=== Data provided ===
-- ==== Sys2Proof/Machine/Keyed.lean ====
section
/-! DEFINITION. Keyed instructions: GCMSEAL, GCMOPEN, IDSIGN and RANDOM (R359, R372 to R379, R385, R451). -/

namespace Sys2Proof.Machine

/-! ### Status (Table 14.6) -/

/-- A keyed status word: constant tag, bits [63:8] 0 (R373). -/
def keyedStatus (c : BitVec 8) : Word := constWord (c.setWidth 64)

/-- Of several problems the spec does not say which is reported: one of them, by a free value (log 29). -/
def State.pickStatus (s : State) (l : List (BitVec 8)) : State × BitVec 8 :=
  match l with
  | [c] => (s, c)
  | _ => let d := s.draw; (d.2, l.getD (d.1.toNat % l.length) 0x12)

/-- An operation that answers a problem: it has read `reads` and changes nothing. -/
def CpOut.problem (s : State) (l : List (BitVec 8)) (reads : List Nat) : CpOut :=
  let p := s.pickStatus l
  .go p.1 { results := [keyedStatus p.2], writes := [], reads := reads }

/-- A keyed instruction; WB and IMM8 are 0 (text before R373). -/
def keyedInsn (t : Thread) (cf : BitVec 7) (u : CpUnit) (f : FmtC) (latency : State → Nat) (act : State → Word → CpOut) :
    CpInsn :=
  { cf := cf, unit := u, effect := true, srcs := [f.wa], wds := [f.wd], latency := latency, fmt := f,
    illegal := f.wb != 0 || f.imm8 != 0, act := fun s => act s (s.reg t f.wa) }

/-- A keyed instruction with a descriptor of `n` bytes at WA: the faults of R373, then the drains of R113. -/
def State.descriptorOp (s : State) (t : Thread) (n : Nat) (w : Word) (body : State → Nat → CpOut) : CpOut :=
  let a := (dataOf w).toNat
  match s.rangeFault a n true with
  | some c => .fault c
  | none => match s.drainFirst t [(a, n)] with
    | some s => .stall s
    | none => body s a

/-! ### Keys -/

/-- A key and salt from 36 bytes of plaintext (text under Table 14.7). -/
def keyOf (l : List Byte) : KeySlot :=
  { key := BitVec.ofNat 256 (beNat (l.take 32)), salt := BitVec.ofNat 32 (beNat ((l.drop 32).take 4)), uses := 0 }

/-- The bytes of a slot's key. -/
def KeySlot.bytes (k : KeySlot) : List Byte := beBytes 32 k.key.toNat

/-- The nonce of GCMSEAL: the salt and the use counter, big-endian (R374). -/
def KeySlot.nonce (k : KeySlot) : List Byte := beBytes 4 k.salt.toNat ++ beBytes 8 k.uses.toNat

/-- A key slot changed. -/
def State.setSlot (s : State) (i : Fin 8) (k : Option KeySlot) : State :=
  { s with sec := { s.sec with slots := s.sec.slots.set i k } }

/-- A slot's use counter raised by 1. -/
def State.useSlot (s : State) (i : Fin 8) (k : KeySlot) : State := s.setSlot i (some { k with uses := k.uses + 1 })

/-- The identity private key, in 1 to n - 1 (R359). -/
def identityScalar : Nat := 1 + Config.identityKey % (p384N - 1)

/-- The identity public key, x then y. -/
def identityPublic : Nat × Nat := (p384Mul 384 identityScalar (some p384G)).getD (0, 0)

/-- Whether IDSIGN can use the identity key (R361, R385). -/
def State.identityUsable (s : State) : Bool := s.sec.identity && s.sec.otp.idWrap && s.sec.otp.pufHelp

/-! ### Writing results -/

/-- Bytes written from a Reservoir address on, under one tag, as the parts of the words they touch (R26). -/
def byteParts (tag : Byte) (a : Nat) (l : List Byte) : List StorePart :=
  (spanned a l.length).map fun w =>
    { word := w, be := byteMask a l.length w, tag := tag,
      data := ofBytes fun i => if a ≤ 8 * w + i then l.getD (8 * w + i - a) 0 else 0 }

/-- Eight bytes of a list as a word's data, byte i at [8i+7:8i]. -/
def wordAt (l : List Byte) (k : Nat) : Data := ofBytes fun i => l.getD (8 * k + i) 0

/-- A whole word written. -/
def wholePart (w : Nat) (tag : Byte) (d : Data) : StorePart := { word := w, data := d, be := 0xFF, tag := tag }

/-! ### The GCM descriptor (Table 14.7) -/

/-- A descriptor as read. -/
structure GcmDesc where
  at_ : Nat
  slot : Fin 8
  dest : Nat
  dslot : Fin 8
  dport : Nat
  receive : Bool
  epoch : BitVec 2
  len : Nat
  src : Nat
  dst : Nat
  aad : Nat
  aadLen : Nat

/-- Bits of word k of a descriptor. -/
def State.descBits (s : State) (a k lo n : Nat) : Nat := ((dataOf (s.res.deliver (a / 8 + k))).extractLsb' lo n).toNat

/-- The fields of a descriptor. -/
def State.gcmDesc (s : State) (a : Nat) : GcmDesc :=
  { at_ := a, slot := Fin.ofNat 8 (s.descBits a 0 0 3), dest := s.descBits a 0 4 2, dslot := Fin.ofNat 8 (s.descBits a 0 6 3),
    dport := s.descBits a 0 9 2, receive := s.descBits a 0 11 1 = 1, epoch := BitVec.ofNat 2 (s.descBits a 0 12 2),
    len := s.descBits a 0 32 17, src := s.descBits a 1 0 26, dst := s.descBits a 1 32 26, aad := s.descBits a 2 0 26,
    aadLen := s.descBits a 2 32 13 }

/-- Whether the unnamed bits of a descriptor, and its word 7, are 0. -/
def State.gcmUnnamed (s : State) (a : Nat) : Bool :=
  s.descBits a 0 3 1 == 0 && s.descBits a 0 14 18 == 0 && s.descBits a 0 49 15 == 0 && s.descBits a 1 26 6 == 0 &&
    s.descBits a 1 58 6 == 0 && s.descBits a 2 26 6 == 0 && s.descBits a 2 45 19 == 0 && s.descBits a 4 32 32 == 0 &&
    s.descBits a 7 0 64 == 0

/-- The words of a descriptor of `n` words. -/
def descWords (a n : Nat) : List Nat := (List.range n).map fun k => a / 8 + k

/-- Whether DST is used: GCMSEAL and DEST 0. -/
def GcmDesc.writesDst (d : GcmDesc) (seal_ : Bool) : Bool := seal_ || d.dest == 0

/-- Whether SRC and DST overlap in part. -/
def GcmDesc.overlaps (d : GcmDesc) : Bool :=
  d.src != d.dst && decide (d.src < d.dst + d.len) && decide (d.dst < d.src + d.len)

/-- Status 0x12. -/
def State.gcmReserved (s : State) (d : GcmDesc) (seal_ : Bool) : Bool :=
  !s.gcmUnnamed d.at_ || d.dest == 3 || (seal_ && d.dest != 0) || decide (65536 < d.len) ||
    decide (4096 < d.aadLen) || ((d.dest == 1 || d.dest == 2) && d.len != 36) || (d.dest == 2 && decide (2 ≤ d.dport)) ||
    (d.writesDst seal_ && d.overlaps)

/-- Whether a range is misaligned, leaves the Reservoir, or touches an executable page or the journal region. -/
def State.badRange (s : State) (a n : Nat) : Bool := a % 8 != 0 || decide (resBytes < a + n) || s.touchesExec a n

/-- The ranges that an instruction touches. -/
def GcmDesc.ranges (d : GcmDesc) (seal_ : Bool) : List (Nat × Nat) :=
  [(d.src, d.len), (d.aad, d.aadLen)] ++ (if d.writesDst seal_ then [(d.dst, d.len)] else [])

/-- The problems of Table 14.6 that a descriptor meets. -/
def State.gcmProblems (s : State) (d : GcmDesc) (seal_ : Bool) : List (BitVec 8) :=
  let bad := fun (w : Nat) => !isGood (s.res.deliver w)
  let l : List (Bool × BitVec 8) :=
    [(s.gcmReserved d seal_, 0x12), (d.dest == 2 && d.dport == 1 && !s.hasMx 1, 0x13), (s.sec.slots[d.slot].isNone, 0x10),
     (s.sec.slots[d.slot].any fun k => 2 ^ 32 ≤ k.uses.toNat, 0x11),
     ((descWords d.at_ 8).any bad || ((d.dest == 1 || d.dest == 2) && (spanned d.src d.len).any bad), 0x14),
     ((d.ranges seal_).any fun r => s.badRange r.1 r.2, 0x16)]
  (l.filter Prod.fst).map Prod.snd

/-! ### GCMSEAL and GCMOPEN (R374, R375, R378) -/

/-- GCMSEAL of a good descriptor (R374, R378). -/
def State.gcmSeal (s : State) (d : GcmDesc) (k : KeySlot) : CpOut :=
  let keys := aesKeys k.bytes
  let aad := s.unitBytes d.aad d.aadLen
  let c := gcmCrypt keys k.nonce (s.unitBytes d.src d.len)
  let tag := gcmTag keys k.nonce aad c
  let t := mergeTags (s.unitTags d.src d.len ++ s.unitTags d.aad d.aadLen)
  .go (s.useSlot d.slot k)
    { results := [keyedStatus 0x01],
      writes := byteParts t d.dst c ++
        [wholePart (d.at_ / 8 + 3) t (wordAt k.nonce 0), wholePart (d.at_ / 8 + 4) t (wordAt k.nonce 1),
         wholePart (d.at_ / 8 + 5) t (wordAt tag 0), wholePart (d.at_ / 8 + 6) t (wordAt tag 1)],
      reads := descWords d.at_ 8 ++ spanned d.src d.len ++ spanned d.aad d.aadLen }

/-- A link key installed (R375, R379, R381). -/
def State.installLinkKey (s : State) (d : GcmDesc) (k : KeySlot) : State :=
  let key : LinkKey := { key := k.key, salt := k.salt, epoch := d.epoch, high := none }
  s.modMxt (Fin.ofNat 2 d.dport) fun m =>
    if d.receive then { m with rxKeys := m.rxKeys.set d.epoch.toFin (some key) } else { m with nextKey := some key }

/-- GCMOPEN of a good descriptor (R375, R378). -/
def State.gcmOpen (s : State) (d : GcmDesc) (k : KeySlot) : CpOut :=
  let keys := aesKeys k.bytes
  let nonce := (s.unitBytes (d.at_ + 24) 12)
  let aad := s.unitBytes d.aad d.aadLen
  let c := s.unitBytes d.src d.len
  let reads := descWords d.at_ 8 ++ spanned d.src d.len ++ spanned d.aad d.aadLen
  let s1 := s.useSlot d.slot k
  if gcmTag keys nonce aad c != s.unitBytes (d.at_ + 40) 16 then
    .go (s1.bumpLev 13) { results := [keyedStatus 0x00], writes := [], reads := reads }
  else
    let p := gcmCrypt keys nonce c
    let t := mergeTags (s.unitTags d.src d.len ++ s.unitTags d.aad d.aadLen ++ s.unitTags (d.at_ + 24) 32)
    let r : CpResult := { results := [keyedStatus 0x01], writes := [], reads := reads }
    match d.dest with
    | 0 => .go s1 { r with writes := byteParts t d.dst p }
    | 1 => .go (s1.setSlot d.dslot (some (keyOf p))) r
    | _ => .go (s1.installLinkKey d (keyOf p)) r

/-- GCMSEAL or GCMOPEN with its descriptor at `a`: it reads its operands once the thread's own entries there have drained, and
once no older unit operation of the thread has still to write where it writes (R113, R373, R378, R451). -/
def State.gcm (s : State) (t : Thread) (seal_ : Bool) (a : Nat) : CpOut :=
  let d := s.gcmDesc a
  match s.drainFirst t (d.ranges seal_) with
  | some s => .stall s
  | none =>
    if (seal_ && s.unitPending t a 64) || (d.writesDst seal_ && s.unitPending t d.dst d.len) then .stall s
    else
      let l := s.gcmProblems d seal_
      if !l.isEmpty then .problem s l (descWords a 8)
      else match s.sec.slots[d.slot] with
        | none => .problem s [0x10] (descWords a 8)
        | some k => if seal_ then s.gcmSeal d k else s.gcmOpen d k

/-- The latency of GCMSEAL and GCMOPEN (Table 4.4). -/
def State.gcmLatency (s : State) (a : Nat) : Nat := 60 + (s.descBits a 0 32 17 + 15) / 16

/-- GCMSEAL and GCMOPEN. -/
def gcmInsn (t : Thread) (cf : BitVec 7) (seal_ : Bool) (f : FmtC) : CpInsn :=
  keyedInsn t cf .aes f (fun s => s.gcmLatency (dataOf (s.reg t f.wa)).toNat) fun s w =>
    s.descriptorOp t 64 w fun s a => s.gcm t seal_ a

/-- GCMSEAL. -/
def gcmSealInsn (t : Thread) (f : FmtC) : CpInsn := gcmInsn t 0x10 true f

/-- GCMOPEN. -/
def gcmOpenInsn (t : Thread) (f : FmtC) : CpInsn := gcmInsn t 0x11 false f

/-! ### IDSIGN (R376) -/

/-- The number in the 48-byte field at byte `off` of a descriptor. -/
def State.idField (s : State) (a off : Nat) : Nat := beNat (s.unitBytes (a + off) 48)

/-- The problems of an IDSIGN descriptor; MODE 2 and 3 give 0x12 (R376). -/
def State.idProblems (s : State) (a : Nat) : List (BitVec 8) :=
  let mode := s.descBits a 0 0 2
  if 2 ≤ mode then [0x12]
  else
    let l : List (Bool × BitVec 8) :=
      [(s.descBits a 0 5 59 != 0, 0x12), (!s.identityUsable, 0x10),
       ((descWords a 19).any fun w => !isGood (s.res.deliver w), 0x14), (mode = 0 && !Config.healthy s.free, 0x15)]
    (l.filter Prod.fst).map Prod.snd

/-- The random source's state, seeded again where it was erased (R377, R385). -/
def State.seedDrbg (s : State) : State := { s with sec := { s.sec with drbg := true } }

/-- A number in 1 to n - 1 from the random source. -/
def State.drawScalar (s : State) : Nat × State :=
  let d := s.seedDrbg.drawN 6
  (1 + (d.1.foldl (fun n w => 2 ^ 64 * n + w.toNat) 0) % (p384N - 1), d.2)

/-- IDSIGN SIGN: r to B and s to C, with constant tag (R376, R378). -/
def State.idSign (s : State) (a : Nat) : CpOut :=
  let k := s.drawScalar
  let sg := ecdsaSign (s.idField a 8) identityScalar k.1
  .go k.2
    { results := [keyedStatus 0x01],
      writes := byteParts constTag (a + 56) (beBytes 48 sg.1) ++ byteParts constTag (a + 104) (beBytes 48 sg.2),
      reads := descWords a 19 }

/-- IDSIGN AGREE: SHA-384 of Z and the context gives slot DSLOT its key and salt (R376). -/
def State.idAgree (s : State) (a : Nat) : CpOut :=
  let x := s.idField a 8
  let y := s.idField a 56
  let r : CpResult := { results := [keyedStatus 0x01], writes := [], reads := descWords a 19 }
  if !p384On x y then .go s { r with results := [keyedStatus 0x00] }
  else
    let z := ((p384Mul 384 identityScalar (some (x, y))).map Prod.fst).getD 0
    .go (s.setSlot (Fin.ofNat 8 (s.descBits a 0 2 3)) (some (keyOf (sha384 (beBytes 48 z ++ s.unitBytes (a + 104) 48))))) r

/-- IDSIGN by the MODE of its descriptor (R376, R451). -/
def State.idsign (s : State) (t : Thread) (a : Nat) : CpOut :=
  let l := s.idProblems a
  if s.unitPending t a 152 then .stall s
  else if !l.isEmpty then .problem s l (descWords a 19)
  else if s.descBits a 0 0 2 = 1 then s.idAgree a
  else s.idSign a

/-- IDSIGN. -/
def idsignInsn (t : Thread) (f : FmtC) : CpInsn :=
  keyedInsn t 0x12 .ec f (fun _ => 380000) fun s w => s.descriptorOp t 152 w fun s a => s.idsign t a

/-! ### RANDOM (R377) -/

/-- RANDOM by WA[4:3]. -/
def State.random (s : State) (w : Word) : CpOut :=
  let form := ((dataOf w).extractLsb' 3 2).toNat
  let slot : Fin 8 := Fin.ofNat 8 (dataOf w).toNat
  if form = 3 then .word s (keyedStatus 0x12)
  else if form = 2 then .word (s.setSlot slot none) (keyedStatus 0x01)
  else if !Config.healthy s.free then .word { s with free := s.free + 1 } (if form = 0 then emptyWord else keyedStatus 0x15)
  else if form = 0 then let d := s.seedDrbg.draw; .word d.2 (constWord d.1)
  else
    let d := s.seedDrbg.drawN 5
    .word (d.2.setSlot slot (some (keyOf (d.1.flatMap fun w => beBytes 8 w.toNat)))) (keyedStatus 0x01)

/-- RANDOM. -/
def randomInsn (t : Thread) (f : FmtC) : CpInsn := keyedInsn t 0x13 .rng f (fun _ => 24) State.random

/-! ### Meanings -/

/-- GCMSEAL (R374). -/
def execGcmseal (t : Thread) (f : FmtC) (s : State) : Next := .next (coprocessor t (gcmSealInsn t f) s)

/-- GCMOPEN (R375). -/
def execGcmopen (t : Thread) (f : FmtC) (s : State) : Next := .next (coprocessor t (gcmOpenInsn t f) s)

/-- IDSIGN, MODE 0 (R376). -/
def execIdsignSign (t : Thread) (f : FmtC) (s : State) : Next := .next (coprocessor t (idsignInsn t f) s)

/-- IDSIGN, MODE 1 (R376). -/
def execIdsignAgree (t : Thread) (f : FmtC) (s : State) : Next := .next (coprocessor t (idsignInsn t f) s)

/-- RANDOM with WA[4:3] = 0 (R377). -/
def execRandomBits (t : Thread) (f : FmtC) (s : State) : Next := .next (coprocessor t (randomInsn t f) s)

/-- RANDOM with WA[4:3] = 1 (R377). -/
def execRandomLoadSlot (t : Thread) (f : FmtC) (s : State) : Next := .next (coprocessor t (randomInsn t f) s)

/-- RANDOM with WA[4:3] = 2 (R377). -/
def execRandomEraseSlot (t : Thread) (f : FmtC) (s : State) : Next := .next (coprocessor t (randomInsn t f) s)

end Sys2Proof.Machine
end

=== Work instructions ===
Return exactly, and only, the lines above starting at the line that contains "((descWords d.at_ 8).any" and ending at the line that contains "[wholePart (d.at_ /".

=== Result below ===
     ((descWords d.at_ 8).any bad || ((d.dest == 1 || d.dest == 2) && (spanned d.src d.len).any bad), 0x14),
     ((d.ranges seal_).any fun r => s.badRange r.1 r.2, 0x16)]
  (l.filter Prod.fst).map Prod.snd

/-! ### GCMSEAL and GCMOPEN (R374, R375, R378) -/

/-- GCMSEAL of a good descriptor (R374, R378). -/
def State.gcmSeal (s : State) (d : GcmDesc) (k : KeySlot) : CpOut :=
  let keys := aesKeys k.bytes
  let aad := s.unitBytes d.aad d.aadLen
  let c := gcmCrypt keys k.nonce (s.unitBytes d.src d.len)
  let tag := gcmTag keys k.nonce aad c
  let t := mergeTags (s.unitTags d.src d.len ++ s.unitTags d.aad d.aadLen)
  .go (s.useSlot d.slot k)
    { results := [keyedStatus 0x01],
      writes := byteParts t d.dst c ++
        [wholePart (d.at_ / 8 + 3) t (wordAt k.nonce 0), wholePart (d.at_ / 8 + 4) t (wordAt k.nonce 1),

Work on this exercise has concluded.